Today I want to speak with you about living life bravely,
no matter what it is you may have to face …
and not just bravely, but beautifully …
and not just beautifully, but wonderfully …
and not just wonderfully, but in such a way
that you can look back on your life and say, as the Apostle Paul said about his,
“I have fought the good fight,
I have finished the race,
I have kept the faith.
Now there is in store for me the crown of righteousness …”
When Kim and I took our winter break this year
we visited our son, Denny, and his wife Beth in London, England,
where they are both working until the end of this year.
And while there, we took a five day trip with them to Athens, Greece.

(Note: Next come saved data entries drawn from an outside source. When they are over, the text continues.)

/-- The two hold the same row from when it is packed. -/
theorem Zeb.SameLive.cur_eq (h : a.SameLive b) (hi : a.Inv q)
    (hp : a.phase = .scan ∨ a.phase = .cnt ∨ a.phase = .eor) {k : Nat} (hk : k < a.rowLen) :
    a.cur.read k = b.cur.read k := by
  obtain ⟨_, _, _, _, _, _, _, hcur⟩ := h.frame (by rintro hidle; simp [hidle] at hp)
  exact hcur k ((hi.packed hp).ni ▸ hk)

theorem Zeb.SameLive.closed_eq (h : a.SameLive b) (hi : a.Inv q) (hp : a.phase = .scan) (hn : 1 ≤ a.rn) :
    a.closed = b.closed := by
  obtain ⟨hte, _, hsi, _⟩ := h.scan (.inl hp)
  have hrc := h.run (.inl ⟨hp, hn⟩)
  unfold Zeb.closed
  rw [← hte, ← hsi, ← hrc]
  by_cases hlt : a.si < a.te
  · have hk : a.si < a.rowLen := hlt.trans_le (hi.scan (.inl hp)).te
    simp only [readRow, ← h.rowLen_eq (by simp [hp]), ← h.cur_eq hi (.inl hp) hk]
  · simp [hlt]

/-- The two select the same micro-operation. -/
theorem select_sameLive (h : a.SameLive b) (hi : a.Inv q) : select p a = select p b := by
  unfold select
  rw [← h.phase]
  cases hp : a.phase with
  | idle | done | eor => rfl
  | load =>
    obtain ⟨hw, _, _, hx, _, hb, _⟩ := h.frame (by simp [hp])
    simp [selectLoad, Zeb.repeats, hw, hx, hb, h.pv, h.eq]
  | scan =>
    obtain ⟨hte, htm, hsi, hrn⟩ := h.scan (.inl hp)
    by_cases hn : a.rn = 0
    · simp [selectScan, ← hte, ← htm, ← hsi, ← hrn, hn]
    · have hc := h.closed_eq hi hp (by omega)
      simp [selectScan, ← hte, ← hsi, ← hrn, hn, ← hc]
  | cnt =>
    obtain ⟨_, _, _, hrn⟩ := h.scan (.inr hp)
    simp [selectCnt, hrn]

/-- The two emit the same character. -/
theorem emission_sameLive {op : MicroOp} (h : a.SameLive b) (hs : Selected p a op) :
    emission op a = emission op b := by
  cases op <;> simp only [emission, Option.some.injEq, Prod.mk.injEq]
  case rowrep =>
    obtain ⟨_, hp, _⟩ := hs
    simp [h.lastRow_eq (by simp [hp])]
  case lit =>
    obtain ⟨_, hp, hn, _⟩ := hs
    obtain ⟨_, _, _, hrn⟩ := h.scan (.inl hp)
    simp [h.lastRow_eq (by simp [hp]), h.scanEnds_eq (.inl hp), hrn, h.run (.inl ⟨hp, hn⟩)]
  case cnt20 | cnt1 =>
    obtain ⟨_, hp, _⟩ := hs
    obtain ⟨_, _, _, hrn⟩ := h.scan (.inr hp)
    simp [hrn]
  case repc =>
    obtain ⟨_, hp, _⟩ := hs
    simp [h.lastRow_eq (by simp [hp]), h.scanEnds_eq (.inr hp), h.run (.inr hp)]
  case eol =>
    obtain ⟨_, hp, _⟩ := hs
    obtain ⟨_, htm, _⟩ := h.scan (.inl hp)
    rw [h.lastRow_eq (by simp [hp]), htm]

/-! ### The micro-operations -/

/-- RESET reads nothing of the state but how many free values have been drawn (R250). -/
theorem fireReset_eq (h : a.SameLive b) : fireReset q a = fireReset q b := by
  simp [fireReset, h.draws]

/-- An accepted START writes every register that LOAD reads before writing it (R183). -/
theorem acceptStart_sameLive (h : a.SameLive b) (w k : Nat) : (acceptStart w k a).SameLive (acceptStart w k b) := by
  constructor <;> simp [h.draws]

theorem fireStart_sameLive (h : a.SameLive b) (c : Command) : (fireStart q c a).SameLive (fireStart q c b) := by
  unfold fireStart
  split
  · exact { h with err := rfl }
  · exact acceptStart_sameLive h _ _

/-- A bit more in the shift register (SAMP, PAD). -/
theorem fireSamp_sameLive (h : a.SameLive b) (hp : a.phase = .load) (i : Byte) :
    (fireSamp i a).SameLive (fireSamp i b) := by
  obtain ⟨hw, hh, hy, hx, hsr, hb, hni, hcur⟩ := h.frame (by simp [hp])
  exact
    { h with
      taken := congrArg (· ++ [i]) h.taken
      frame := fun _ => ⟨hw, hh, hy, congrArg (· + 1) hx, congrArg (shiftIn · (thr i)) hsr, congrArg (· + 1) hb, hni,
        hcur⟩ }

theorem firePad_sameLive (h : a.SameLive b) (hp : a.phase = .load) : (firePad a).SameLive (firePad b) := by
  obtain ⟨hw, hh, hy, hx, hsr, hb, hni, hcur⟩ := h.frame (by simp [hp])
  exact
    { h with
      frame := fun _ => ⟨hw, hh, hy, hx, congrArg (shiftIn · false) hsr, congrArg (· + 1) hb, hni, hcur⟩ }

theorem eqNext_sameLive (h : a.SameLive b) (hi : a.Inv q) (hp : a.phase = .load) (hni : a.ni < a.rowLen)
    (v : Nibble) : eqNext a v = eqNext b v := by
  obtain ⟨_, _, _, _, _, _, hn, _⟩ := h.frame (by simp [hp])
  unfold eqNext
  rw [← h.eq]
  split
  · rename_i heq
    simp only [readRow, ← h.rowLen_eq (by simp [hp]), ← hn, h.prev (hi.eqPv heq) _ hni]
  · rfl

theorem tsNext_sameLive (h : a.SameLive b) (hp : a.phase = .load) (v : Nibble) : tsNext a v = tsNext b v := by
  obtain ⟨_, _, _, _, _, _, hn, _⟩ := h.frame (by simp [hp])
  unfold tsNext
  rw [← hn]
  obtain h0 | hpos := Nat.eq_zero_or_pos a.ni
  · simp [h0]
  · obtain ⟨hts, hln⟩ := h.tail hp hpos
    rw [hts, hln]

theorem firePack_sameLive {a' : Zeb} (h : a.SameLive b) (hi : a.Inv q) (hp : a.phase = .load)
    (hf : firePack a = .ok a') : ∃ b', firePack b = .ok b' ∧ a'.SameLive b' := by
  obtain ⟨hlt, e, he, rfl⟩ := firePack_eq_ok.mp hf
  obtain ⟨hw, hh, hy, hx, hsr, hb, hni, hcur⟩ := h.frame (by simp [hp])
  have hlen := h.rowLen_eq (by simp [hp])
  have hts := tsNext_sameLive h hp (nibbleMux a.sr a.ni)
  rw [eqNext_sameLive h hi hp hlt] at he
  rw [hlen, hni] at hlt
  rw [hsr, hni] at he hts
  refine ⟨_, firePack_eq_ok.mpr ⟨hlt, e, he, rfl⟩, ?_⟩
  refine
    { h with
      eq := rfl
      frame := fun _ => ⟨hw, hh, hy, hx, ?_, ?_, congrArg (· + 1) hni, fun k hk => ?_⟩
      tail := fun _ _ => ⟨?_, ?_⟩ }
  · simp [hni, hsr]
  · simp [hni, hb]
  · simp only [read_write, hni, hsr]
    split
    · rfl
    · exact hcur k (by simp only at hk; omega)
  · simp [hsr, hni, hts]
  · simp [hsr, hni]

/-- The micro-operations of the compressor go on differing at most in RC, and in that only while no run is held. -/
theorem Zeb.SameLive.scanned {ph ph' : Phase} {out out' : List (Byte × Bool)} {te te' : Nat} {tm tm' : TrailMark}
    {si si' : Nat} {rc rc' : Nibble} {rn rn' : Nat} (h : a.SameLive b) (hidle : a.phase ≠ .idle)
    (phase : ph = ph') (hph : ph = .scan ∨ ph = .cnt ∨ ph = .eor) (hout : out = out')
    (scan : ph = .scan ∨ ph = .cnt → te = te' ∧ tm = tm' ∧ si = si' ∧ rn = rn')
    (run : (ph = .scan ∧ 1 ≤ rn) ∨ ph = .cnt → rc = rc') :
    (a.scanned ph out te tm si rc rn).SameLive (b.scanned ph' out' te' tm' si' rc' rn') :=
  { h with
    phase := phase
    out := hout
    frame := fun _ => h.frame hidle
    tail := by rintro rfl; simp at hph
    scan := scan
    run := run }

theorem emit_sameLive {op : MicroOp} (h : a.SameLive b) (hs : Selected p a op) :
    (a.emit (emission op a)).out = (b.emit (emission op b)).out := by
  rw [emit_out, emit_out, h.out, emission_sameLive h hs]

theorem fireRowrep_sameLive (h : a.SameLive b) (hs : Selected p a .rowrep) :
    (fireRowrep a).SameLive (fireRowrep b) := by
  have hout := emit_sameLive h hs
  obtain ⟨_, hp, _⟩ := hs
  exact h.scanned (by simp [hp]) rfl (by simp) hout (by simp) (by simp)

/-- TRAIL reads LN and TS of a packed row, which the row's last PACK has written (R153, R155). -/
theorem fireTrail_sameLive (h : a.SameLive b) (hi : a.Inv q) (hp : a.phase = .load) (hx : a.x = a.width)
    (hb : a.bc = 0) : (fireTrail a).SameLive (fireTrail b) := by
  have hw := (hi.frame (by simp [hp])).width
  have hni := (packed_of_rowComplete hi hp hx hb).ni
  have hlen := rowLen_eq a
  obtain ⟨hts, hln⟩ := h.tail hp (by omega)
  have hte : trailEnd a = trailEnd b := by
    unfold trailEnd
    rw [hln, hts, h.rowLen_eq (by simp [hp])]
  exact h.scanned (by simp [hp]) rfl (by simp) h.out (fun _ => ⟨hte, congrArg trailMark hln, rfl, rfl⟩) (by simp)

Surprisingly, it was the warmest winter in London in 100 years
and it snowed for the first time in many years when we were in Athens.
When we visited Athens
one of the sites we visited was not the athletic facilities
built for the Olympic Games that Athens hosted in 2004
but the restored and rebuilt 4th century Kallimarmaro Stadium ~
which was used when the first modern Olympics were held in 1896,
The original games, first held in 776 BC,
were one day events held in Olympia,
a vast plain in Greece held to be, by the ancient Greeks,
the chief sanctuary of the god Zeus ~
to whom the games were dedicated ~
and included athletic, literary and musical competitions.
I don’t know if the original Olympic motto was “Faster. Stronger. Higher,”
but that is the motto of the modern Olympics.
And the sad thing that has happened to sports ~
both professional and amateur ~ in our time
is the use of performance enhancing drugs
which are intended to put the athletes at the top of their game.
And for many it’s no longer “Faster. Stronger. Higher.”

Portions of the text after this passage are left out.